[Collected data]
>>
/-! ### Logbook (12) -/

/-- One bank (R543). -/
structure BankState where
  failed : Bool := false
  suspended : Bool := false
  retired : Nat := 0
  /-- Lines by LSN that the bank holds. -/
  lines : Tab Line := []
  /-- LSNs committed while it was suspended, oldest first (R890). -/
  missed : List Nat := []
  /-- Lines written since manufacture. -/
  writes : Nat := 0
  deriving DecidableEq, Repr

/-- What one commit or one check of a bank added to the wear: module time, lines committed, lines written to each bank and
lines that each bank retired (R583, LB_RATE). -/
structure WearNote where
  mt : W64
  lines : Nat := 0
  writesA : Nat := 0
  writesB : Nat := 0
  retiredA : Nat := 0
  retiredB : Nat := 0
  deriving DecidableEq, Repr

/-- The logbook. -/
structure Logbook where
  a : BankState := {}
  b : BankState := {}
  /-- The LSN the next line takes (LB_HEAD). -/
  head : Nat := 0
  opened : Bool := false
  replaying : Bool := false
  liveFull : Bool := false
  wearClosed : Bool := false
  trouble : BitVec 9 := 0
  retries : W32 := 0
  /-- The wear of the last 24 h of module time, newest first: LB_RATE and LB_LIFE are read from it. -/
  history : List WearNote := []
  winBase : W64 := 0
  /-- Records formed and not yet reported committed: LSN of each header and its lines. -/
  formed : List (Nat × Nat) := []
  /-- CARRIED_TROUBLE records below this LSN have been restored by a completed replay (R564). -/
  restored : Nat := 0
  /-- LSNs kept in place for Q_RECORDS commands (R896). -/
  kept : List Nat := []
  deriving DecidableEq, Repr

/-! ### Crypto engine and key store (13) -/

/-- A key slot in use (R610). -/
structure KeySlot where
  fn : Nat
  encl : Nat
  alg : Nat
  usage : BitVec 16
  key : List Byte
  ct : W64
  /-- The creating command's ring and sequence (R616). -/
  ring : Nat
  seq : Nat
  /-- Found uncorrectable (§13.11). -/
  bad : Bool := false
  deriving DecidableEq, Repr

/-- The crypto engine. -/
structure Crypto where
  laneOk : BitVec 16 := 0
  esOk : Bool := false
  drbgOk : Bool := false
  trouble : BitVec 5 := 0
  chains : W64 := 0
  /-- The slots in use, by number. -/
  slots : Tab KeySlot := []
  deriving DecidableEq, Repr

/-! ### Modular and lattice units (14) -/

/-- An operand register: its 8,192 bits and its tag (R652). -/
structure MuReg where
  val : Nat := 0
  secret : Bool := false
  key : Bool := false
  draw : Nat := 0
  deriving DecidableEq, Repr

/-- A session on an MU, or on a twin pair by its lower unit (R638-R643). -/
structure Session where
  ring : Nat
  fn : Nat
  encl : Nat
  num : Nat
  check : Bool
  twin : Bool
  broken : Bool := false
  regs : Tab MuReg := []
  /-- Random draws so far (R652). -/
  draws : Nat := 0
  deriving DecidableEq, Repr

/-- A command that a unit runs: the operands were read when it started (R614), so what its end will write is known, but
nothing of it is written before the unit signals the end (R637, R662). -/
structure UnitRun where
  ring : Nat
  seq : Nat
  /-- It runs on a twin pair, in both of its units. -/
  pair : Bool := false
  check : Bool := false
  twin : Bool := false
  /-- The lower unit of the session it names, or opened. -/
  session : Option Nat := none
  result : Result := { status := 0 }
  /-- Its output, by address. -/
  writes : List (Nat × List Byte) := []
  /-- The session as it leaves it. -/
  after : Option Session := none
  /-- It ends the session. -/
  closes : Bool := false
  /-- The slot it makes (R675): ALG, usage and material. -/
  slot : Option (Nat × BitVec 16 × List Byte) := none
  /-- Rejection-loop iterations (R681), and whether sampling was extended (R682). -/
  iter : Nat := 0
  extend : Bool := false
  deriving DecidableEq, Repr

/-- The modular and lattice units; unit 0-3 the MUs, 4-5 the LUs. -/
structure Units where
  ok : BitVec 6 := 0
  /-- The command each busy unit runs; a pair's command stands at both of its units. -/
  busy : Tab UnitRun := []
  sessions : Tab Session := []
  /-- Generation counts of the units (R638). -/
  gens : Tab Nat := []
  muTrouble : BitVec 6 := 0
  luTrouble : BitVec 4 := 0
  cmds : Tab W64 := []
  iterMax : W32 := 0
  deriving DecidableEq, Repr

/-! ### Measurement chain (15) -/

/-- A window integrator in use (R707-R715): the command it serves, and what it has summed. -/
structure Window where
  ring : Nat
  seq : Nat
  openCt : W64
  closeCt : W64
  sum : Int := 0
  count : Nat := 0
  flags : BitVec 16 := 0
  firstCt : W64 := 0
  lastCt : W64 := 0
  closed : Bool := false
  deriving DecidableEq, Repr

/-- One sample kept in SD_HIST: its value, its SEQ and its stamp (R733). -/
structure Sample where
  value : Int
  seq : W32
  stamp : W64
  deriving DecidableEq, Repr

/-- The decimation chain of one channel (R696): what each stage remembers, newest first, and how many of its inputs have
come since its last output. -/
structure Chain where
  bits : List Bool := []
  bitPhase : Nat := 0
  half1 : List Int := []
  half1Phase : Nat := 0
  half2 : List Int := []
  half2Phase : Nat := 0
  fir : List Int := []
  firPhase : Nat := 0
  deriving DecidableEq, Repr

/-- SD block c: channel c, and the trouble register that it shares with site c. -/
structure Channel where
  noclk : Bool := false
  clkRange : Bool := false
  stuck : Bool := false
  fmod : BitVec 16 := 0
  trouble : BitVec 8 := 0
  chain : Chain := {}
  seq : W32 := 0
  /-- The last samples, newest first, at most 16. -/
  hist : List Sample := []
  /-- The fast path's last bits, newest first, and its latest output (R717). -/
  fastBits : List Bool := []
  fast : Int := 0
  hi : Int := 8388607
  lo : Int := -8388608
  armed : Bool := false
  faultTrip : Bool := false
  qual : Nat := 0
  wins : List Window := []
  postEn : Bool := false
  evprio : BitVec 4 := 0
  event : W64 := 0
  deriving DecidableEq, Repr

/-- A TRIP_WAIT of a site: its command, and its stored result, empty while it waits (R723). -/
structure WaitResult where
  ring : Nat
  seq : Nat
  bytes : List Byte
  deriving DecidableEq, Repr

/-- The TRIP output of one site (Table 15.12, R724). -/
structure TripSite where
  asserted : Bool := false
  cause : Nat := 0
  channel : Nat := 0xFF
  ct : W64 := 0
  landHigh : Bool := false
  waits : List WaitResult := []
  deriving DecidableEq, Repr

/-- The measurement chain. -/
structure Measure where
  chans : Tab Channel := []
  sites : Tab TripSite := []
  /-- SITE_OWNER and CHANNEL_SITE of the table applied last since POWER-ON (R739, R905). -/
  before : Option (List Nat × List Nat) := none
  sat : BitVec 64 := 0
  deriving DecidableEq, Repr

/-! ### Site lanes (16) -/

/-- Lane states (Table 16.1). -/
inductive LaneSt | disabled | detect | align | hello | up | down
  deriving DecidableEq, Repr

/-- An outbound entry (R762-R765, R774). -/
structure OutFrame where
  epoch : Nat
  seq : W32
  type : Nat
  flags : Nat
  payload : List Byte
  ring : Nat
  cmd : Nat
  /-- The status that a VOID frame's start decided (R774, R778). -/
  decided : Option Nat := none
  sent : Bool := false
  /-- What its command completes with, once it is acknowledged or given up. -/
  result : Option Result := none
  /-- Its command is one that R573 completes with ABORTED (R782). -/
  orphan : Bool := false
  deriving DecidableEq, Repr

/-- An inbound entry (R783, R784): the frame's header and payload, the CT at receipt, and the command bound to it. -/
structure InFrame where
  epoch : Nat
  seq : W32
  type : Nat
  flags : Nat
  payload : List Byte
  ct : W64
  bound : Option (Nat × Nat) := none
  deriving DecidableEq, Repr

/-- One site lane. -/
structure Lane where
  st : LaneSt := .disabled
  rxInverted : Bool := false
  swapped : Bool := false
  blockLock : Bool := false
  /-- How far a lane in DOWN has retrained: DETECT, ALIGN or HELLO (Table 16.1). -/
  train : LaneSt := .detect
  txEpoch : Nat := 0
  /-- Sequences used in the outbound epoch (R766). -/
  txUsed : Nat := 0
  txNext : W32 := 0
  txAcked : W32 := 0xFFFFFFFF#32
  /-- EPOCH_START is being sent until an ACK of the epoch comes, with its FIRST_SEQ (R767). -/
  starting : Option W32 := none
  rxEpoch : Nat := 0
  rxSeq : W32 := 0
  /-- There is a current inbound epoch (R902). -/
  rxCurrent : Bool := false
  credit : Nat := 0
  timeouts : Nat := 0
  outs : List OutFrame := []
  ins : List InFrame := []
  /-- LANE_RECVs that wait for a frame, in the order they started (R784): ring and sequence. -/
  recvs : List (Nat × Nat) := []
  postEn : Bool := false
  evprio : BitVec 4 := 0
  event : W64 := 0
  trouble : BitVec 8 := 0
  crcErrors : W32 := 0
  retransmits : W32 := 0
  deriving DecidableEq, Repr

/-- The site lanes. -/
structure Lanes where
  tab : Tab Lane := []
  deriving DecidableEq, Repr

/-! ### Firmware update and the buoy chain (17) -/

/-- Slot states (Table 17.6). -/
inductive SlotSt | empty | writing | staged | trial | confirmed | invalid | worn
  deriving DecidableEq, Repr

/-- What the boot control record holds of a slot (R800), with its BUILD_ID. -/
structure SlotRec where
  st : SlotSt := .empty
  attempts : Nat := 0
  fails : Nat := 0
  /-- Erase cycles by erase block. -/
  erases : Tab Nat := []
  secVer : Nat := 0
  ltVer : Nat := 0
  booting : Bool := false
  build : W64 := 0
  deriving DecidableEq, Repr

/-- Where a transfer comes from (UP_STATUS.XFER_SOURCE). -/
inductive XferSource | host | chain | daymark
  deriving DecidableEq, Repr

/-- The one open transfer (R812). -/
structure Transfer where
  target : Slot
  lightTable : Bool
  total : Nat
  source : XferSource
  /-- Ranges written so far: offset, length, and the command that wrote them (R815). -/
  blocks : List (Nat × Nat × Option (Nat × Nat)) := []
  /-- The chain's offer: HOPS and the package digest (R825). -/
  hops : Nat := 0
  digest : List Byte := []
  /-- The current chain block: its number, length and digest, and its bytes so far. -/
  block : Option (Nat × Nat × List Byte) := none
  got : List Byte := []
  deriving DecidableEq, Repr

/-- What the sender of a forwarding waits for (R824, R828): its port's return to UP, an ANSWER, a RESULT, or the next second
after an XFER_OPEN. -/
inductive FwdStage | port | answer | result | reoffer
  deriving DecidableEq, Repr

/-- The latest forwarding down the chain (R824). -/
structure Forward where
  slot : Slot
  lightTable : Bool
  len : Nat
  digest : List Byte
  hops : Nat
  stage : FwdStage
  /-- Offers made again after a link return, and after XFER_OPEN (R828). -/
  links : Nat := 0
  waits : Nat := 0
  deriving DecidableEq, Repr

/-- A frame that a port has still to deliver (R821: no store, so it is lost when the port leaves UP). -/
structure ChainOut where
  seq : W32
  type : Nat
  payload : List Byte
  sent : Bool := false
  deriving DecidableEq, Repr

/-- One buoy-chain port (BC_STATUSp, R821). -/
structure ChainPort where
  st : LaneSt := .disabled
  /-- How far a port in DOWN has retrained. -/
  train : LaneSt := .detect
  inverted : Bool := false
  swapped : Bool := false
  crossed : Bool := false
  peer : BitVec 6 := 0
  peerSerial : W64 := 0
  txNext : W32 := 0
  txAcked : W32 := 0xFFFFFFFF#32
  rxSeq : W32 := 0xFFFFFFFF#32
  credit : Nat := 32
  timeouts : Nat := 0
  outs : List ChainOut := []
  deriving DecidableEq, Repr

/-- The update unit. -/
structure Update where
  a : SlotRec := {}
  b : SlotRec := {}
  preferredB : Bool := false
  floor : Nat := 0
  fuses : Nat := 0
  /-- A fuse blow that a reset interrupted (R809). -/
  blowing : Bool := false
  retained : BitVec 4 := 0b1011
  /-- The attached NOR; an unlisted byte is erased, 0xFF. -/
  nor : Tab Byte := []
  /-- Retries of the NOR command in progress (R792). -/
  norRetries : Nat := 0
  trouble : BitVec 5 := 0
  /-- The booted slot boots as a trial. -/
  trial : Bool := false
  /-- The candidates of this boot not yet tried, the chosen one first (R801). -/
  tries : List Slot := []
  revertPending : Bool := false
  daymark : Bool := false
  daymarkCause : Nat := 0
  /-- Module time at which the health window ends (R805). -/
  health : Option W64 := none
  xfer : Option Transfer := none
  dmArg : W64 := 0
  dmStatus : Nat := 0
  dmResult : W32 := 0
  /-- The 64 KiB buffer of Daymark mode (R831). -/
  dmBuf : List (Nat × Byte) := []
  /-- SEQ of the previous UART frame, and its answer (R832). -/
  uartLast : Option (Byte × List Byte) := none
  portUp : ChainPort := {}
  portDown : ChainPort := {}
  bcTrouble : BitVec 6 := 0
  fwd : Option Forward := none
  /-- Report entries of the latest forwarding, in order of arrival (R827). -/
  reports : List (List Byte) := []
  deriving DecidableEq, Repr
<<
>>
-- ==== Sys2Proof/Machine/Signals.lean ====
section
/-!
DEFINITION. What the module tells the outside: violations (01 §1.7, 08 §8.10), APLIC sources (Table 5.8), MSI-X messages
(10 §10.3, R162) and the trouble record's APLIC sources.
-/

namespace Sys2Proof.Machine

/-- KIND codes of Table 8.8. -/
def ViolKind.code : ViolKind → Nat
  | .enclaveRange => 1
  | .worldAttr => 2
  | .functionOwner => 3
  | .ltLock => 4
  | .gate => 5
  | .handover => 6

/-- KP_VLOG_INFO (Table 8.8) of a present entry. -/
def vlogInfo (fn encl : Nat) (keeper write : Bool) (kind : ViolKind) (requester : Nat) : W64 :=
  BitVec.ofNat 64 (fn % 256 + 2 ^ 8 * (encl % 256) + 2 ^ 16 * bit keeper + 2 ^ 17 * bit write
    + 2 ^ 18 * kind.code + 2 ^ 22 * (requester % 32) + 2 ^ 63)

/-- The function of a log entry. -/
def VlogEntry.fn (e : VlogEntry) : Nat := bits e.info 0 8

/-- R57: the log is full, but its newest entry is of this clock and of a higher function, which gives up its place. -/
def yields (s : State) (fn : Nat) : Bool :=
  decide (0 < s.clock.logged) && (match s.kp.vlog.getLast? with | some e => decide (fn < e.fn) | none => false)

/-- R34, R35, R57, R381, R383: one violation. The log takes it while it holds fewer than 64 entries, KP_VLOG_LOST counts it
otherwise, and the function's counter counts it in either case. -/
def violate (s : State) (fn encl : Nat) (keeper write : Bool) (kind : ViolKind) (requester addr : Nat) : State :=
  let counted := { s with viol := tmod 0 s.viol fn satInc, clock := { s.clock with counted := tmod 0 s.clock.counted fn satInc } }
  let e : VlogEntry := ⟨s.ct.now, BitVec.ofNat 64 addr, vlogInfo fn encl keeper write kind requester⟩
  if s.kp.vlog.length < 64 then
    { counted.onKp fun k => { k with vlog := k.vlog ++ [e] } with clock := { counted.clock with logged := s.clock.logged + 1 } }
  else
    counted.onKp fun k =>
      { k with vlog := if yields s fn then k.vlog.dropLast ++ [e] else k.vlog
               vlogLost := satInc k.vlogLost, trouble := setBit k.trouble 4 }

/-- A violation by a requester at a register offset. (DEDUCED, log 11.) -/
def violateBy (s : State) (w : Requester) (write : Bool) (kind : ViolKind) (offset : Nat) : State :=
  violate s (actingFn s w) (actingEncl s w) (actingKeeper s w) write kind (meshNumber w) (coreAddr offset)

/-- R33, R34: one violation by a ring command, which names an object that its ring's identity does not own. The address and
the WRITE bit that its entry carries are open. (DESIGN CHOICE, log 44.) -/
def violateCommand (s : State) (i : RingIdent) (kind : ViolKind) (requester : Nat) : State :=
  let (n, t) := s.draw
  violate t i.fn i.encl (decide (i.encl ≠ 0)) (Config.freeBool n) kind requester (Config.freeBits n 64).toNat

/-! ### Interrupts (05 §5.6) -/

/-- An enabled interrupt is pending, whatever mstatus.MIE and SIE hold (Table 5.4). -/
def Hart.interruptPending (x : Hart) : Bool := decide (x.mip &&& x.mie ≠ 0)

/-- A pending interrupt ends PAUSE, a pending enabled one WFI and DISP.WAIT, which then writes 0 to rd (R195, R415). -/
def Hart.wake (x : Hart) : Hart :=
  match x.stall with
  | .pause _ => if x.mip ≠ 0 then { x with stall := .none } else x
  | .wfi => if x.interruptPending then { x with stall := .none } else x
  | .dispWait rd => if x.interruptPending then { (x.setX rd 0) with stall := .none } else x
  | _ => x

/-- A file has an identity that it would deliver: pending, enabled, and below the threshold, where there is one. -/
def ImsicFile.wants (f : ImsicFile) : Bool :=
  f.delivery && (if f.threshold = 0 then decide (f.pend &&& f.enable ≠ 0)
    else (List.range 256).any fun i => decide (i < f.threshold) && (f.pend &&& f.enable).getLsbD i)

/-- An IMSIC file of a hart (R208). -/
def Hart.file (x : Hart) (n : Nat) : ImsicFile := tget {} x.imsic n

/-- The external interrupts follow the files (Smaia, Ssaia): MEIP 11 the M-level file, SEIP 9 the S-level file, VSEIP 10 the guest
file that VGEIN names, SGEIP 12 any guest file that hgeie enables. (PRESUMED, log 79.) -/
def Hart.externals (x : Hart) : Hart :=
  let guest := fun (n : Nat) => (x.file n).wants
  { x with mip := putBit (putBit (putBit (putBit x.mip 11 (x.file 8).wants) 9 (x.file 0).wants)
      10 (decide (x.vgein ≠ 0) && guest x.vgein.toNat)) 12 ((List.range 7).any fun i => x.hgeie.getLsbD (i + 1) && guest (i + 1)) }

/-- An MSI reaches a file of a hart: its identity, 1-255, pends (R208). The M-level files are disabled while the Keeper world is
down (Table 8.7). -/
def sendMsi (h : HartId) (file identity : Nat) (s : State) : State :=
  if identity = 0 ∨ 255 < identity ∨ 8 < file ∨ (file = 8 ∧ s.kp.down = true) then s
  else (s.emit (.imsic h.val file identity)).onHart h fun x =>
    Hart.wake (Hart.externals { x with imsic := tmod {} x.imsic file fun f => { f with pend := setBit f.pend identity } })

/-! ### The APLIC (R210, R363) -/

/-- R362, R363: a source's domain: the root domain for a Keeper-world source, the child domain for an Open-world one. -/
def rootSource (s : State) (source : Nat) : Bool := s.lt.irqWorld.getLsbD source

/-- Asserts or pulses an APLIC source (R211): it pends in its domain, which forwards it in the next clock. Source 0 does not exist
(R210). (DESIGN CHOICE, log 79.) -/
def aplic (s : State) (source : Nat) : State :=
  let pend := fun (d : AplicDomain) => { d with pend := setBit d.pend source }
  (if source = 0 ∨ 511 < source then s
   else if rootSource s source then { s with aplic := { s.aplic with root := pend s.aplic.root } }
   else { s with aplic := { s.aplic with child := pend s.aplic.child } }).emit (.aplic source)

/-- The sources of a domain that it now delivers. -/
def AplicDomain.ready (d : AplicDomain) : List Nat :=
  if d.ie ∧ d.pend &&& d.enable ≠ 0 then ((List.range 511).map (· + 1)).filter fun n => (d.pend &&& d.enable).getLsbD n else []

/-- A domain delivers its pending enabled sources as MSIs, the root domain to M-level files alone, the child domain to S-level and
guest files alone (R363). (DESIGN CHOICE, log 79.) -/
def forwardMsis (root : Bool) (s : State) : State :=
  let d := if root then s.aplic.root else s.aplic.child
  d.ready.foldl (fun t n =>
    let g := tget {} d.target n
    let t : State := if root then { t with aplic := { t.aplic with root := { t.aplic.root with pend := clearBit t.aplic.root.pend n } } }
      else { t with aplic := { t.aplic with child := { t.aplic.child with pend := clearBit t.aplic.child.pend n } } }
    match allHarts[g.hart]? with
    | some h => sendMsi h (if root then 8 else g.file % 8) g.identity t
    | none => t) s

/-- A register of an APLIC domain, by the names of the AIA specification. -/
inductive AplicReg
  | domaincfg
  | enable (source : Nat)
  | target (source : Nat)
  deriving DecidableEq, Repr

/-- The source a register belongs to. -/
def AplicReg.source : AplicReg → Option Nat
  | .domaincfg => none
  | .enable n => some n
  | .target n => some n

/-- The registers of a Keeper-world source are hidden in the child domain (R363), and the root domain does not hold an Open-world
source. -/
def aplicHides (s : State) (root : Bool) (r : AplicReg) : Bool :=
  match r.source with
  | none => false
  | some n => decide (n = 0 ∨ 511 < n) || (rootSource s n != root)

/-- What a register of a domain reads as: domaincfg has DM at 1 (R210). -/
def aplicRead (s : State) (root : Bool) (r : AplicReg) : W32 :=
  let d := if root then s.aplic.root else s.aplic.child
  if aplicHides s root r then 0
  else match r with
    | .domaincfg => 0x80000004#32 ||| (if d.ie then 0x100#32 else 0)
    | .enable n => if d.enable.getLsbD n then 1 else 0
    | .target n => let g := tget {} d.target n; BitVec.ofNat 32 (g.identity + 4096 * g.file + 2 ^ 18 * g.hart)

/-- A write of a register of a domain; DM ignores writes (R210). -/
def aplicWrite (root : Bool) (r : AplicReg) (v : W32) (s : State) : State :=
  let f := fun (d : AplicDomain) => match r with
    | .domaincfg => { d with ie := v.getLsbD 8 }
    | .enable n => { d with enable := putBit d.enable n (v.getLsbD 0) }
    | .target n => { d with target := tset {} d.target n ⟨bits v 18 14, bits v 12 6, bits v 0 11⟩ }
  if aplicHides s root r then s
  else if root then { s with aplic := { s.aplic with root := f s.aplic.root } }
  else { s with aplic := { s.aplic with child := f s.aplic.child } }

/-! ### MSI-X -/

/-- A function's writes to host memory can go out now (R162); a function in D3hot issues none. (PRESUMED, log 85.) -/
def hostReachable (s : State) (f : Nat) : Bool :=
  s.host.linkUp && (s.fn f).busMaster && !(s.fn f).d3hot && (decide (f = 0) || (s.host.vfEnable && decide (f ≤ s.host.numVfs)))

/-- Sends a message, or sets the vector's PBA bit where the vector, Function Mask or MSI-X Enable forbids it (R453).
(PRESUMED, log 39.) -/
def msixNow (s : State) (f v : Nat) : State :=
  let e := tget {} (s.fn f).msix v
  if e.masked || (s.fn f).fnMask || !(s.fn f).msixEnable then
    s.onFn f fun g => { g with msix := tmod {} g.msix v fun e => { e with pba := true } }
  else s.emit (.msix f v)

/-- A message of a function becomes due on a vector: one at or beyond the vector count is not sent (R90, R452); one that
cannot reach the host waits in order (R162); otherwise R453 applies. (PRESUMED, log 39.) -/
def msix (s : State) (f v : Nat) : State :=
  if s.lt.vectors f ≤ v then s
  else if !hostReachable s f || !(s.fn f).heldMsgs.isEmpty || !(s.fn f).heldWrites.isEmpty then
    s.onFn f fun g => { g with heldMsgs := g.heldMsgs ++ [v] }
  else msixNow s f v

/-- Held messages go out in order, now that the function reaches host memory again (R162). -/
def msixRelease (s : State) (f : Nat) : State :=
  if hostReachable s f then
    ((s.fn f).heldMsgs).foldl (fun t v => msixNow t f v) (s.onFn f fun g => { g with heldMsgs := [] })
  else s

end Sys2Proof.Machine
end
<<
[WORK REQUIRED] Retype only the stretch of lines above starting at the one with "flags : BitVec 16 := 0" and stopping at the one with "structure WaitResult where", exactly as written, with both kept.

[RESULT OF THIS TASK]
  flags : BitVec 16 := 0
  firstCt : W64 := 0
  lastCt : W64 := 0
  closed : Bool := false
  deriving DecidableEq, Repr

/-- One sample kept in SD_HIST: its value, its SEQ and its stamp (R733). -/
structure Sample where
  value : Int
  seq : W32
  stamp : W64
  deriving DecidableEq, Repr

/-- The decimation chain of one channel (R696): what each stage remembers, newest first, and how many of its inputs have
come since its last output. -/
structure Chain where
  bits : List Bool := []
  bitPhase : Nat := 0
  half1 : List Int := []
  half1Phase : Nat := 0
  half2 : List Int := []
  half2Phase : Nat := 0
  fir : List Int := []
  firPhase : Nat := 0
  deriving DecidableEq, Repr

/-- SD block c: channel c, and the trouble register that it shares with site c. -/
structure Channel where
  noclk : Bool := false
  clkRange : Bool := false
  stuck : Bool := false
  fmod : BitVec 16 := 0
  trouble : BitVec 8 := 0
  chain : Chain := {}
  seq : W32 := 0
  /-- The last samples, newest first, at most 16. -/
  hist : List Sample := []
  /-- The fast path's last bits, newest first, and its latest output (R717). -/
  fastBits : List Bool := []
  fast : Int := 0
  hi : Int := 8388607
  lo : Int := -8388608
  armed : Bool := false
  faultTrip : Bool := false
  qual : Nat := 0
  wins : List Window := []
  postEn : Bool := false
  evprio : BitVec 4 := 0
  event : W64 := 0
  deriving DecidableEq, Repr

/-- A TRIP_WAIT of a site: its command, and its stored result, empty while it waits (R723). -/
structure WaitResult where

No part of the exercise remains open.